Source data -
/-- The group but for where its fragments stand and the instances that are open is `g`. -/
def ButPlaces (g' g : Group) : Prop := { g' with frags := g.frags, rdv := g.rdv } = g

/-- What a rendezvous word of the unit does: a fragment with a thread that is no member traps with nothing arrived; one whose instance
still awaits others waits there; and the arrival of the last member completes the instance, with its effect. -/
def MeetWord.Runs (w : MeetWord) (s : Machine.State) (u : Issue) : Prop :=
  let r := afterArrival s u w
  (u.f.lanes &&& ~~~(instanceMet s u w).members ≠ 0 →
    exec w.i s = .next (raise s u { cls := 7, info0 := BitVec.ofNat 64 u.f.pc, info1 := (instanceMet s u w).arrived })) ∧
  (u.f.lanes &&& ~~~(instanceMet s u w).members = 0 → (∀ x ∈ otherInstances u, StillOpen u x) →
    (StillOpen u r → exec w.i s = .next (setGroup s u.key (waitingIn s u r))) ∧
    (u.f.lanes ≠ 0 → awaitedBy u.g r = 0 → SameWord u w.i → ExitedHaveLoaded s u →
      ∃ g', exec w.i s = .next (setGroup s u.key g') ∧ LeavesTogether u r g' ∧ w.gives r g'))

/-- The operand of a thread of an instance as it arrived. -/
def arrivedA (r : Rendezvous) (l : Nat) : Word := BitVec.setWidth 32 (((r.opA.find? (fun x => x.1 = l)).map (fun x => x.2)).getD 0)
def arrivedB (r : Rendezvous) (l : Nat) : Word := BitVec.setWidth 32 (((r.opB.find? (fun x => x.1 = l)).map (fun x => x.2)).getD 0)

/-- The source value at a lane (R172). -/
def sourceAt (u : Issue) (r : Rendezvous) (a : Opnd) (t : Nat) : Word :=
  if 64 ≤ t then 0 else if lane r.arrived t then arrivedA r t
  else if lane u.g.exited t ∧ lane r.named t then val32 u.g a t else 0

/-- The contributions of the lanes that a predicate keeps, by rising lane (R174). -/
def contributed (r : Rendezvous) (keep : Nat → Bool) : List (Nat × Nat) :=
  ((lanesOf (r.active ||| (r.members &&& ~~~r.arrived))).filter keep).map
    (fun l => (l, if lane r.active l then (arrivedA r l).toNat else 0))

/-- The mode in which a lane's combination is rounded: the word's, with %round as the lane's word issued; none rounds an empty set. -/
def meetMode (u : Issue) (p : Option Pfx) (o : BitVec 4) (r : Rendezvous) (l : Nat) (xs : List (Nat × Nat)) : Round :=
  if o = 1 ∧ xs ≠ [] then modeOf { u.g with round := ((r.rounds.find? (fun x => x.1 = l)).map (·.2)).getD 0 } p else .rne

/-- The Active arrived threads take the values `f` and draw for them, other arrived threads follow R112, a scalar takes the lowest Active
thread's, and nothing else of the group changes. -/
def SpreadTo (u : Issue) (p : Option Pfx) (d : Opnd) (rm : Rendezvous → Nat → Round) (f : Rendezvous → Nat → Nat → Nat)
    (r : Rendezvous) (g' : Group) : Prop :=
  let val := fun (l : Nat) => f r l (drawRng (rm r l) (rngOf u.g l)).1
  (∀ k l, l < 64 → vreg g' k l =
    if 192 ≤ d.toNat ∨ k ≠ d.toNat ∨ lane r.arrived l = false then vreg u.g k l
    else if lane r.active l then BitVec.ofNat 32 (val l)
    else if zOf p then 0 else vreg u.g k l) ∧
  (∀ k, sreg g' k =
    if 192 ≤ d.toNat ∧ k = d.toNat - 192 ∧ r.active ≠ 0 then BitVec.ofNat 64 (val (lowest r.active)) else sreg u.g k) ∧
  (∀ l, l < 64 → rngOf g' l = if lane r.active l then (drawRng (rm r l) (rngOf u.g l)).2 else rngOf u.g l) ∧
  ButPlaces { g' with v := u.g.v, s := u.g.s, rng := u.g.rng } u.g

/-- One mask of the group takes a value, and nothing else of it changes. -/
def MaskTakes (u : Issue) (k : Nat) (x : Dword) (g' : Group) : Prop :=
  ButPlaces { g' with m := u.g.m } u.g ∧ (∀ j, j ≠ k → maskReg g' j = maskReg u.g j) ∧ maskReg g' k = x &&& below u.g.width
* * *
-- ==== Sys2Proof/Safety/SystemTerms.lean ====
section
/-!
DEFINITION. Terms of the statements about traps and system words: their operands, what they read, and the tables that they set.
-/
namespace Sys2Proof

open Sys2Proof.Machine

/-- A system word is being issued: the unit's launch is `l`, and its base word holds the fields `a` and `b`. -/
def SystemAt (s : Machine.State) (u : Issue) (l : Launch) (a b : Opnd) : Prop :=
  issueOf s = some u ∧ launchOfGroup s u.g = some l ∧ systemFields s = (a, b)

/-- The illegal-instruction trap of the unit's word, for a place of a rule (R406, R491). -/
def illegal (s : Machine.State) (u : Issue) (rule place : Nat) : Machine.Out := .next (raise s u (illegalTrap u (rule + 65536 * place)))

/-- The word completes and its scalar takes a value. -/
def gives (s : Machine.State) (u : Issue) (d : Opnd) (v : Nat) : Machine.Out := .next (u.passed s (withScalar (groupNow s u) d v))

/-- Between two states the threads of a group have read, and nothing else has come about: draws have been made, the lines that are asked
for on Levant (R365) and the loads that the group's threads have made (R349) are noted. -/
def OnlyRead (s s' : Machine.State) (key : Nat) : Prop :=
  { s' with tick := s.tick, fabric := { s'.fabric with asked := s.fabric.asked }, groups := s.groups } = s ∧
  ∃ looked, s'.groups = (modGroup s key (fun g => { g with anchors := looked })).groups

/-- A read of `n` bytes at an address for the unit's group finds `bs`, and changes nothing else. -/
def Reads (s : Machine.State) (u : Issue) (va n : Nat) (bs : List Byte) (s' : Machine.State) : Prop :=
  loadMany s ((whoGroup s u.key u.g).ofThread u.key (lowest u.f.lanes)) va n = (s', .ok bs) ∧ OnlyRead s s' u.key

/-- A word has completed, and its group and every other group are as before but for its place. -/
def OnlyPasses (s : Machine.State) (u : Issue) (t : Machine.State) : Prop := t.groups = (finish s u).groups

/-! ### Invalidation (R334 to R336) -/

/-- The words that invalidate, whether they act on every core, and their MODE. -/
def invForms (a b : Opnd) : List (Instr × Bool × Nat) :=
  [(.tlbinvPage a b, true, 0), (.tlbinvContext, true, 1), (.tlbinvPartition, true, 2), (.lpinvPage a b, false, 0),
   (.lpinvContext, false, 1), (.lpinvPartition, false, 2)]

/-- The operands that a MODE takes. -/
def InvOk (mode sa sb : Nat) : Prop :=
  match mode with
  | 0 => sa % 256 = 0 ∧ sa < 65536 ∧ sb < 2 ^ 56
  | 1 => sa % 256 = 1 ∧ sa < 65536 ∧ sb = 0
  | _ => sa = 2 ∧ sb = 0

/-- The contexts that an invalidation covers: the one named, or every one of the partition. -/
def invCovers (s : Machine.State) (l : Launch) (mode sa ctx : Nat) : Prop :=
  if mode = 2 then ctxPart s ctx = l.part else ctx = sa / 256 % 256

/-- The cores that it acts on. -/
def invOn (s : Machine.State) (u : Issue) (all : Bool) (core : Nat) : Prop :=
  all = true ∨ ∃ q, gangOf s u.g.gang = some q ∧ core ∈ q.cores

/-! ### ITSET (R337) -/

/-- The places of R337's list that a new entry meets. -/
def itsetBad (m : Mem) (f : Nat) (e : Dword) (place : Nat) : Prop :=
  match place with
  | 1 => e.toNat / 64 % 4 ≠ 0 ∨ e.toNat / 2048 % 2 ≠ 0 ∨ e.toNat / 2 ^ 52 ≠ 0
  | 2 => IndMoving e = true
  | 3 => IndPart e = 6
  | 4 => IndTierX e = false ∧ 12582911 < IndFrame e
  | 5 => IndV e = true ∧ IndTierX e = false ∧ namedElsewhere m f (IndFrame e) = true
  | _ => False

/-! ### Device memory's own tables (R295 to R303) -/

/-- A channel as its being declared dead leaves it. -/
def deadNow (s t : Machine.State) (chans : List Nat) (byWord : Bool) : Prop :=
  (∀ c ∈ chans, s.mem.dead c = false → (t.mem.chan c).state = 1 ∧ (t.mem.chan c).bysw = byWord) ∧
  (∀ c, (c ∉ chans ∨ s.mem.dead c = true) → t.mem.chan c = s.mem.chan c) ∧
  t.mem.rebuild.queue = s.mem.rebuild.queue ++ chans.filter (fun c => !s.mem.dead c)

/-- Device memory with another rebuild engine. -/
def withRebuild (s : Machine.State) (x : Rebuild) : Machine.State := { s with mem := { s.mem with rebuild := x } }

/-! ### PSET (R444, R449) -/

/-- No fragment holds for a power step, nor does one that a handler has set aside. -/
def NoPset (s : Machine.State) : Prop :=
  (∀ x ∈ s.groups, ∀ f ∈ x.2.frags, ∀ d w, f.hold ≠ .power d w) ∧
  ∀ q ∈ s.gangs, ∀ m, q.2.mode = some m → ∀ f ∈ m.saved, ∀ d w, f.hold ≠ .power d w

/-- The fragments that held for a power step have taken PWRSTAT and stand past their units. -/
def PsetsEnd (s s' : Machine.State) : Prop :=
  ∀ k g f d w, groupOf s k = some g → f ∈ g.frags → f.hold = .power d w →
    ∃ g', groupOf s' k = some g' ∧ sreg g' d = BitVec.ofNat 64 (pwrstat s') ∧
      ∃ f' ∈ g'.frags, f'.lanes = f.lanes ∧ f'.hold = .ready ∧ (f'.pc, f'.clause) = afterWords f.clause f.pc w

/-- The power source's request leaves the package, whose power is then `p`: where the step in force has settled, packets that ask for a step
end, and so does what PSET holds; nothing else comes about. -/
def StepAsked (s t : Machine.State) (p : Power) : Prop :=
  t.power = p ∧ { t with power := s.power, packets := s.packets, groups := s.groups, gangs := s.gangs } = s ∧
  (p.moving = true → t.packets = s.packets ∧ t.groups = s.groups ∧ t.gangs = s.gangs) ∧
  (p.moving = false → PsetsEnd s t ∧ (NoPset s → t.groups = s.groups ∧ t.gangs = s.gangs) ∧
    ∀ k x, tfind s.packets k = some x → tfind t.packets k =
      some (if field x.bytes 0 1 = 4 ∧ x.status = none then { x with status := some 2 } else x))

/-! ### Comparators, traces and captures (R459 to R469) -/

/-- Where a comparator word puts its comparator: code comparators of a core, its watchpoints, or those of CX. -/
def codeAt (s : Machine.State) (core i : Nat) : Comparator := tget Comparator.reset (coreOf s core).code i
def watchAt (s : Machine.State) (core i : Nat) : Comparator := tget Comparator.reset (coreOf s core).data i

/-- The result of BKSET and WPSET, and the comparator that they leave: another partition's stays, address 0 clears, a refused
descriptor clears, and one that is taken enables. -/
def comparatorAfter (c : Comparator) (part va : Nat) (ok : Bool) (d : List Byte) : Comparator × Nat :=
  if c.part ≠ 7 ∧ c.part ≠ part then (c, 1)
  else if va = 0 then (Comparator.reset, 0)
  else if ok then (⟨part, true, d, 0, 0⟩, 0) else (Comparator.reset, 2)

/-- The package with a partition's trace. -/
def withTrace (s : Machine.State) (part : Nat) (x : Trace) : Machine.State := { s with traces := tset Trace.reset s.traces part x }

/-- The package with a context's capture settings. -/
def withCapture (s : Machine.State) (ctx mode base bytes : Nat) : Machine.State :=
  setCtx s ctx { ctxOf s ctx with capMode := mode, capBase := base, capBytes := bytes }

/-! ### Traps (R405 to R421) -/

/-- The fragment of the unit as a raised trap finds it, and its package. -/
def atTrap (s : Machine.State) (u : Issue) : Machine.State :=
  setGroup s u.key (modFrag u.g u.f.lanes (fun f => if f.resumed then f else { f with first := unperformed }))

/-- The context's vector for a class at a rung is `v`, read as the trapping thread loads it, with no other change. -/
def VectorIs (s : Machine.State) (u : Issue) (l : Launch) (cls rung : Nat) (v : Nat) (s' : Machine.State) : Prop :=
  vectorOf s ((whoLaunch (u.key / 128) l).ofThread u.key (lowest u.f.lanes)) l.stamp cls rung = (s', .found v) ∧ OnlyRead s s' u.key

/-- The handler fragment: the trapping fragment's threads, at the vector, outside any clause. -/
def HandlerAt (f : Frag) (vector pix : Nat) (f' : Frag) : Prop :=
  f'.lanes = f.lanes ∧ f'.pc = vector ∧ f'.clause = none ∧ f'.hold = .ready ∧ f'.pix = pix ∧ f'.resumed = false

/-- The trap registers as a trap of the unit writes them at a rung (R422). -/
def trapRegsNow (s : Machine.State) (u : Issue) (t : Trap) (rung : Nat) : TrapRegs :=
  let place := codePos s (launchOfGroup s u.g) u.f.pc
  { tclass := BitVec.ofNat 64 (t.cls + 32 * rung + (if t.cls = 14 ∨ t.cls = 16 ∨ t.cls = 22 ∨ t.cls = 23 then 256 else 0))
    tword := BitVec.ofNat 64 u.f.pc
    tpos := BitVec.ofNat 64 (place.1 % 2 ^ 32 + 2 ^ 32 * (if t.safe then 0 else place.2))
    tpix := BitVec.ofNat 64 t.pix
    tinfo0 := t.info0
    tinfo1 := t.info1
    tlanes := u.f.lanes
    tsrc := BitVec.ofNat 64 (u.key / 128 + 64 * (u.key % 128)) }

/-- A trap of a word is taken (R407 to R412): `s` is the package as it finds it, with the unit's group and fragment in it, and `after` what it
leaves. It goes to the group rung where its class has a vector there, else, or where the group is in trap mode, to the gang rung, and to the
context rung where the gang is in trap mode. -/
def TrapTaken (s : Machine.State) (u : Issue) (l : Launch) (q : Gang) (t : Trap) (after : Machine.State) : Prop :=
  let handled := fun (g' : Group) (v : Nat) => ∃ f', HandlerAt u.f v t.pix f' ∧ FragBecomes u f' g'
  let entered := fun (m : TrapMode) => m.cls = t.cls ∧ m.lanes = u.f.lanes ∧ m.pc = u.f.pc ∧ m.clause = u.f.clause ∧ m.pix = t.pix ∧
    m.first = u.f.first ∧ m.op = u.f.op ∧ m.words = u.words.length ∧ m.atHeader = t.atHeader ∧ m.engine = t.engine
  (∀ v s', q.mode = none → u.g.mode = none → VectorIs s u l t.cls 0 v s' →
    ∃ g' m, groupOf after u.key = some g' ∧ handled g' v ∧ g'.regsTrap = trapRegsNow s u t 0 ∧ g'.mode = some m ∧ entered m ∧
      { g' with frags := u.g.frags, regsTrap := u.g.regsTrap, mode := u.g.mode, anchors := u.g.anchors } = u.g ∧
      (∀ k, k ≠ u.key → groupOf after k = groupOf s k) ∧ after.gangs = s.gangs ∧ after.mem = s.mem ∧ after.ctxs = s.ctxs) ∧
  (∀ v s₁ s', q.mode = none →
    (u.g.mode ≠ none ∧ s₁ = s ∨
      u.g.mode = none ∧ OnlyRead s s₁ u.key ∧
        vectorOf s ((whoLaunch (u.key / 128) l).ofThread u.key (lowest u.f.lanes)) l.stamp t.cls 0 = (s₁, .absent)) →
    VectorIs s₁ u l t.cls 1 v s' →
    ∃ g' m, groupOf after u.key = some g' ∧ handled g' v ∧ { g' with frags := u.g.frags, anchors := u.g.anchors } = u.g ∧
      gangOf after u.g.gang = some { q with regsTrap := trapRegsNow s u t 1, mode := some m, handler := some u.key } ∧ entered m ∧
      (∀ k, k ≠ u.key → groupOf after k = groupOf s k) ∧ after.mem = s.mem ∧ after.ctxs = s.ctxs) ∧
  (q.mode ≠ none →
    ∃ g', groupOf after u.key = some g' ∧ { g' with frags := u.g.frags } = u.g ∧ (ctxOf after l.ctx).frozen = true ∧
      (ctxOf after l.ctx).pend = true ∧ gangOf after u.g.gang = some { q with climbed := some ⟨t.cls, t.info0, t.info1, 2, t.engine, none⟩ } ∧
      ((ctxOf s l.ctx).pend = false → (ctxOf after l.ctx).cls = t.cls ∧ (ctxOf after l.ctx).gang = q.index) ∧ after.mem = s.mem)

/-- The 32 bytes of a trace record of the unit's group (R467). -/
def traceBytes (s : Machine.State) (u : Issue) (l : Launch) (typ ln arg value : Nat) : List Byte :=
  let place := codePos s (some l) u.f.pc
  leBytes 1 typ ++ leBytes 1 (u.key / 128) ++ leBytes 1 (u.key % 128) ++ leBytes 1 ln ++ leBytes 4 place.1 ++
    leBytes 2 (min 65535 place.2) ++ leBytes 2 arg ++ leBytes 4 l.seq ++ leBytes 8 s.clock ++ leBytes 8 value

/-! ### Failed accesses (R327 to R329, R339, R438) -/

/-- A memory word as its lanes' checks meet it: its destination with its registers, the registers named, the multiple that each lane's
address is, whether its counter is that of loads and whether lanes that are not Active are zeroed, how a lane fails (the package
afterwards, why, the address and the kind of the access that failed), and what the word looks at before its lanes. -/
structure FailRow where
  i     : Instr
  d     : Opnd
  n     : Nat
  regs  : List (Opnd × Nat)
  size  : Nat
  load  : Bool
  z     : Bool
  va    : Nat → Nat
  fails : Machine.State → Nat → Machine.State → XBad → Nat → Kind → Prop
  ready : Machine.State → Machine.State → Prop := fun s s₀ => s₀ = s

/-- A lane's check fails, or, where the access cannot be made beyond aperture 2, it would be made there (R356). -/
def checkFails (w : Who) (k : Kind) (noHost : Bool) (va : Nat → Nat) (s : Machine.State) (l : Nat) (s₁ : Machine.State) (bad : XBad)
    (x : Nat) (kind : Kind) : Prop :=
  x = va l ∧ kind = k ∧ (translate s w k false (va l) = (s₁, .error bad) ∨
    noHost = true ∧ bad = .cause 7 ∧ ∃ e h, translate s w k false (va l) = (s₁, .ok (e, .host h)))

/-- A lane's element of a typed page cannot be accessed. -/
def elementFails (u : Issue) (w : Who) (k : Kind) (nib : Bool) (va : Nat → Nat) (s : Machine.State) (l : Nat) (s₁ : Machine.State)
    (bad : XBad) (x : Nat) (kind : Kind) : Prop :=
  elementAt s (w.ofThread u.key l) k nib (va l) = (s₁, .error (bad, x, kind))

PROBLEM - One number answers this exercise: the count of lines above in which the word "setWidth" appears.

OUTPUT FOR THIS TASK - 2